Это было самый лучший день в моей жизни, Патрик. Нет ничего лучше, чем видеть, как человек смотрит на что-то прекрасное для него и искренне улыбается. Аннабель рассказывала мне всё, что знала о каждой картине, а мне было действительно интересно. Я не мог оторвать от неё взгляд.
Мы хорошо провели время, и я предложил проводить её до дома.
– Уже темно. Ты успеешь дойти до академии? – она хлопала своими глазами.
– Дойду, не волнуйся, – я не мог спрятать улыбку.
Вернулся в академию я уставший, но счастливый.
– Ну как, Казанова? – Пэрриш не уснул, ждал меня, чтобы расспросить.
– Мне кажется, что всё может получиться.
– А я что тебе говорил? Я вижу в тебе потенциал, мой дорогой друг. Ты же пригласишь меня на вашу свадьбу? – он ехидно улыбался.
– Конечно же, Пэрриш. А у меня есть выбор?
– Есть: либо ты приглашаешь меня, либо я приду сам, – он говорил об этом так серьёзно, что я поверил, что он сам пришёл бы на мою свадьбу, если бы я его не пригласил.

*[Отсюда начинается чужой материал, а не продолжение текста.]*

-- ==== Sys2Proof/Laws/Quiesce.lean ====
section
/-! SUPPORT. Entry to "RELEASE", the release of a held write, and what is done for every existing line. -/

namespace Sys2Proof.Machine

/-! ### The held write -/

theorem heldFor_some {p : Part} {i : LineNo} {h : HeldWrite} (e : p.heldFor i = some h) : p.held = some h ∧ h.line = i := by
  unfold Part.heldFor at e
  split at e
  · next k hk =>
    split at e
    · next hl => cases e; exact ⟨hk, hl⟩
    · cases e
  · cases e

theorem heldFor_congr {p q : Part} (h : q.held = p.held) (i : LineNo) : q.heldFor i = p.heldFor i := by
  simp [Part.heldFor, h]

theorem refuseHeld_eq (p : Part) (i : LineNo) :
    p.refuseHeld i = (if (p.heldFor i).isSome then p.refuseEntry i else p).releaseHold i := by
  have hk : (p.refuseEntry i).held = p.held := (lineStep_refuseEntry p i).held
  unfold Part.refuseHeld Part.releaseHold
  rcases hh : p.held with _ | h
  · simp [Part.heldFor, hh]
  · by_cases hl : h.line = i
    · simp [Part.heldFor, hh, hl, hk, Part.forward]
    · simp [Part.heldFor, hh, hl]

@[simp] theorem line_releaseHold (p : Part) (i j : LineNo) : (p.releaseHold i).line j = p.line j := by
  unfold Part.releaseHold
  split <;> rfl

@[simp] theorem reports_releaseHold (p : Part) (i : LineNo) : (p.releaseHold i).reports = p.reports := by
  unfold Part.releaseHold
  split <;> rfl

@[simp] theorem now_releaseHold (p : Part) (i : LineNo) : (p.releaseHold i).now = p.now := by
  unfold Part.releaseHold
  split <;> rfl

@[simp] theorem map_releaseHold (p : Part) (i : LineNo) : (p.releaseHold i).map = p.map := by
  unfold Part.releaseHold
  split <;> rfl

@[simp] theorem state_releaseHold (p : Part) (i : LineNo) : (p.releaseHold i).state = p.state := by
  unfold Part.releaseHold
  split <;> rfl

/-- Releasing the held write of line `i` keeps `LineStep i`. -/
theorem LineStep.releaseHold {i : LineNo} {p q : Part} (h : LineStep i p q) : LineStep i (p.releaseHold i) (q.releaseHold i) := by
  have hf : q.heldFor i = p.heldFor i := heldFor_congr h.held i
  refine ⟨?_, fun j hj => by simpa using h.2.1 j hj, fun w v hw => by simpa using h.2.2 w v hw⟩
  have ho := h.1
  unfold Part.releaseHold
  rw [hf]
  split
  · next a _ =>
    have hp : q.port = p.port := h.port
    show { q.outside with held := none, port := { q.port with waiting := some a.access } } =
      { p.outside with held := none, port := { p.port with waiting := some a.access } }
    rw [ho, hp]
  · exact ho

theorem releaseHold_none {p : Part} {i : LineNo} (h : p.heldFor i = none) : p.releaseHold i = p := by
  simp [Part.releaseHold, h]

/-! ### Discard and release -/

theorem line_refuseHeld (p : Part) (i : LineNo) :
    (p.refuseHeld i).line i = if (p.heldFor i).isSome then (p.refuseEntry i).line i else p.line i := by
  rw [refuseHeld_eq, line_releaseHold]
  split <;> rfl

theorem lineStep_refuseHeld (p : Part) (i : LineNo) : LineStep i (p.releaseHold i) (p.refuseHeld i) := by
  rw [refuseHeld_eq]
  exact LineStep.releaseHold (.ite (lineStep_refuseEntry p i) (.refl i p))

theorem satAdd_zero (a : Word) : satAdd a 0 = a := by
  simp only [satAdd, Nat.add_zero, BitVec.ofNat_eq_ofNat, BitVec.add_zero]
  split
  · next h => exact BitVec.eq_of_toNat_eq (by have := a.isLt; simp; omega)
  · rfl

theorem setCounter_self (l : Line) (c : Counter) : l.setCounter c (l.counter c) = l := by
  simp [Line.setCounter, Line.counter]

theorem set_refused_self (v : Vector Word 7) (x : Word) : (v.set 4 x).set 5 v[5] = v.set 4 x := by
  ext k hk
  by_cases h : k = 5
  · subst h; simp
  · rw [Vector.getElem_set_ne _ hk (fun e => h e.symm)]

theorem line_discardQueue (p : Part) (i : LineNo) : (p.discardQueue i).line i = (p.line i).dropQueue (p.heldCount i) := by
  have hh : ∀ q : Part, LineStep i p q → q.heldFor i = p.heldFor i := fun q hq => heldFor_congr hq.held i
  unfold Part.discardQueue
  rw [line_refuseHeld, hh _ ((lineStep_onLine p i _).trans (lineStep_loseEntries _ i _))]
  unfold Part.heldCount
  by_cases hs : (p.heldFor i).isSome
  · by_cases ha : (p.line i).sending <;>
      simp [hs, Line.dropQueue, Line.tallied, Line.discarded, Line.waitingEntries, Line.setCounter, Line.counter, ha,
        Counter.index]
  · by_cases ha : (p.line i).sending <;>
      simp [hs, Line.dropQueue, Line.tallied, Line.discarded, Line.waitingEntries, Line.setCounter, Line.counter, ha,
        satAdd_zero, Counter.index, set_refused_self]

theorem lineStep_discardQueue (p : Part) (i : LineNo) : LineStep i (p.releaseHold i) (p.discardQueue i) :=
  (LineStep.releaseHold ((lineStep_onLine p i _).trans (lineStep_loseEntries _ i _))).trans (lineStep_refuseHeld _ i)

theorem heldCount_congr {p q : Part} (h : q.held = p.held) (i : LineNo) : q.heldCount i = p.heldCount i := by
  simp [Part.heldCount, heldFor_congr h i]

/-- The line at entry to "RELEASE" is the one R67 and R150 give. -/
theorem line_enterRelease (p : Part) (i : LineNo) (t : Target) (c : ModeCause) :
    (p.enterRelease i t c).line i = (p.line i).released p.now t c (p.heldCount i) := by
  unfold Part.enterRelease
  simp only [line_queueLcb, line_discardQueue, onLine_eq]
  rw [heldCount_congr (p := p) rfl]
  simp only [line_setLine]
  rfl

theorem lineStep_enterRelease (p : Part) (i : LineNo) (t : Target) (c : ModeCause) :
    LineStep i (p.releaseHold i) (p.enterRelease i t c) :=
  ((LineStep.releaseHold (lineStep_onLine p i _)).trans (lineStep_discardQueue _ i)).trans (lineStep_queueLcb _ i 32)

theorem baseReport_releaseHold (p : Part) (i : LineNo) (w : Nat) : (p.releaseHold i).baseReport w = p.baseReport w := by
  unfold Part.releaseHold
  split <;> rfl

theorem NotedBut.releaseHold {i : LineNo} {ws : List Nat} {p q : Part} (h : NotedBut i ws p q) :
    NotedBut i ws (p.releaseHold i) (q.releaseHold i) := by
  refine ⟨h.step.releaseHold, by simpa using h.lcb, fun w h1 h2 => ?_, fun x => ?_⟩
  · simpa [baseReport_releaseHold] using h.sums w h1 h2
  · unfold Keyed at x ⊢
    rw [reports_releaseHold] at x ⊢
    exact h.keys x

/-- The release of the held write is no matter of the reports. -/
theorem Noted.releaseHold {i : LineNo} {p q : Part} (h : Noted i p q) : Noted i (p.releaseHold i) (q.releaseHold i) :=
  (NotedBut.ofNoted [] h).releaseHold.whole

theorem noted_refuseHeld (p : Part) (i : LineNo) : Noted i (p.releaseHold i) (p.refuseHeld i) := by
  rw [refuseHeld_eq]
  exact Noted.releaseHold (.ite (noted_refuseEntry p i) (.refl i p))

theorem discarded_hidden (l : Line) : l.discarded.summary = l.summary ∧ ∀ w, l.discarded.reportValue? w = l.reportValue? w := by
  unfold Line.discarded
  split <;> exact ⟨rfl, fun _ => rfl⟩

theorem noted_discardQueue (p : Part) (i : LineNo) : Noted i (p.releaseHold i) (p.discardQueue i) :=
  (Noted.releaseHold ((noted_onLine p i _ (discarded_hidden _).1 (discarded_hidden _).2).trans (noted_loseEntries _ i _))).trans
    (noted_refuseHeld _ i)

theorem noted_enterRelease (p : Part) (i : LineNo) (t : Target) (c : ModeCause) :
    Noted i (p.releaseHold i) (p.enterRelease i t c) := by
  unfold Part.enterRelease
  extract_lets g q
  have n : NotedBut i [32] p q := by
    refine but_onLine p i _ rfl fun w hw => ?_
    apply reportValue_congr <;> intros <;> first | rfl | contradiction
  exact (n.releaseHold.trans (.ofNoted _ (noted_discardQueue q i))).queueLcb

/-- Word 32 is pending after an entry to "RELEASE". -/
theorem mem_enterRelease (p : Part) (i : LineNo) (t : Target) (c : ModeCause) :
    (ReportWord.lcb i 32, ((p.enterRelease i t c).line i).report 32) ∈ (p.enterRelease i t c).reports :=
  mem_queueUpdate_self _ _ _

/-! ### For every existing line -/

/-- What holds of a part before the lines are gone through, and is kept at each line, holds afterwards of every line. -/
theorem forLines_induction (p : Part) (f : LineNo → Part → Part) (P : List LineNo → Part → Prop) (base : P [] p)
    (step : ∀ done i q, i ∉ done → P done q → P (done ++ [i]) (if q.hasLine i then f i q else q)) :
    P (List.finRange 32) (p.forLines f) := by
  have go : ∀ (rest done : List LineNo) (q : Part), (done ++ rest).Nodup → P done q →
      P (done ++ rest) (rest.foldl (fun q i => if q.hasLine i then f i q else q) q) := by
    intro rest
    induction rest with
    | nil => intro done q _ h; simpa using h
    | cons i rest ih =>
      intro done q hn h
      have hi : i ∉ done := by
        intro hm
        have := List.nodup_append.1 hn
        exact this.2.2 i hm i (List.mem_cons_self ..) rfl
      have := ih (done ++ [i]) _ (by simpa using hn) (step done i q hi h)
      simpa using this
  simpa [Part.forLines] using go (List.finRange 32) [] p (by simpa using List.nodup_finRange 32) base

/-! ### Quiesce of every line -/

theorem lineStep_quiesceLine (p : Part) (i : LineNo) :
    LineStep i (if (p.line i).state.quiesced then p.releaseHold i else p) (p.quiesceLine i) := by
  unfold Part.quiesceLine
  split
  · exact lineStep_enterRelease p i _ _
  · exact .refl i p

theorem line_quiesceLine (p : Part) (i : LineNo) :
    (p.quiesceLine i).line i = if (p.line i).state.quiesced then (p.line i).released p.now .listen .quiesce (p.heldCount i) else p.line i := by
  unfold Part.quiesceLine
  split
  · exact line_enterRelease p i _ _
  · rfl

theorem quiesced_iff (s : LineState) : s.quiesced = true ↔ s = .settle ∨ s = .drive ∨ s = .drain := by
  cases s <;> simp [LineState.quiesced]

theorem mem32_setHeld (p : Part) (i : LineNo) (a b : Bool) (h : a ≠ (p.line i).heldHandsOff ∨ b ≠ (p.line i).heldForced) :
    (ReportWord.lcb i 32, ((p.setHeld i a b).line i).stateWord) ∈ (p.setHeld i a b).reports := by
  have : (a != (p.line i).heldHandsOff || b != (p.line i).heldForced) = true := by
    rcases h with h | h <;> simp [h]
  unfold Part.setHeld
  simp only [this, Part.queueLcbIf, if_true]
  exact mem_queueUpdate_self _ _ _

/-- Where going through the lines of `p` stands: the lines done have become `tgt`, the rest are as they were, and nothing else
but reports and a released held write has changed. `ch` says of which lines word 32 must be pending. -/
structure QInv (p : Part) (tgt : LineNo → Line) (ch : LineNo → Prop) (done : List LineNo) (q : Part) : Prop where
  doneLine : ∀ j ∈ done, q.line j = if p.hasLine j then tgt j else p.line j
  restLine : ∀ j, j ∉ done → q.line j = p.line j
  frame : { q with lines := p.lines, reports := p.reports, held := p.held, port := p.port } = p
  hold : (q.held = p.held ∧ q.port = p.port ∧ ∀ h, p.held = some h → h.line ∈ done → p.hasLine h.line = true → (p.line h.line).state.quiesced = false) ∨
    (∃ h, p.held = some h ∧ h.line ∈ done ∧ q.held = none ∧ q.port = { p.port with waiting := some h.access })
  pend : ∀ j ∈ done, p.hasLine j = true → ch j → (ReportWord.lcb j 32, (q.line j).stateWord) ∈ q.reports

theorem QInv.now {p tgt ch done q} (h : QInv p tgt ch done q) : q.now = p.now := by have := congrArg Part.now h.frame; exact this
theorem QInv.map {p tgt ch done q} (h : QInv p tgt ch done q) : q.map = p.map := by have := congrArg (fun x : Part => x.map) h.frame; exact this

– Пэрриш, я не верю, что ты сегодня просидел весь день тут. Признавайся, где ты был, – я не собирался ложиться спать.
– Я был дома. Хотел навестить маму пока отец на работе.
– А он был дома, – по его лицу я всё понял.
Пэрриш кивнул.
– Он спросил у меня, пишу ли я до сих пор. Я решил дать ему отпор и сказал, что пишу и не собираюсь бросать. Сказал, что мне всё равно, что он думает, я люблю это дело, и решать мне.
– И… какой была его реакция? – я был обеспокоен.
Пэрриш опустил голову и закатал рукав рубашки на левой руке: на его предплечье красовался огромный синяк. Я подошёл к нему и взялся за его предплечье; Пэрриш стиснул зубы и закрыл глаза.
– О Господи! Это чем так?! – я был ужасно напуган.
– Книга в 1000 страниц. В металлической обложке.
– Она же сломана! Я отпрошусь у директора и отведу тебя в больницу! – я уже подошёл к двери.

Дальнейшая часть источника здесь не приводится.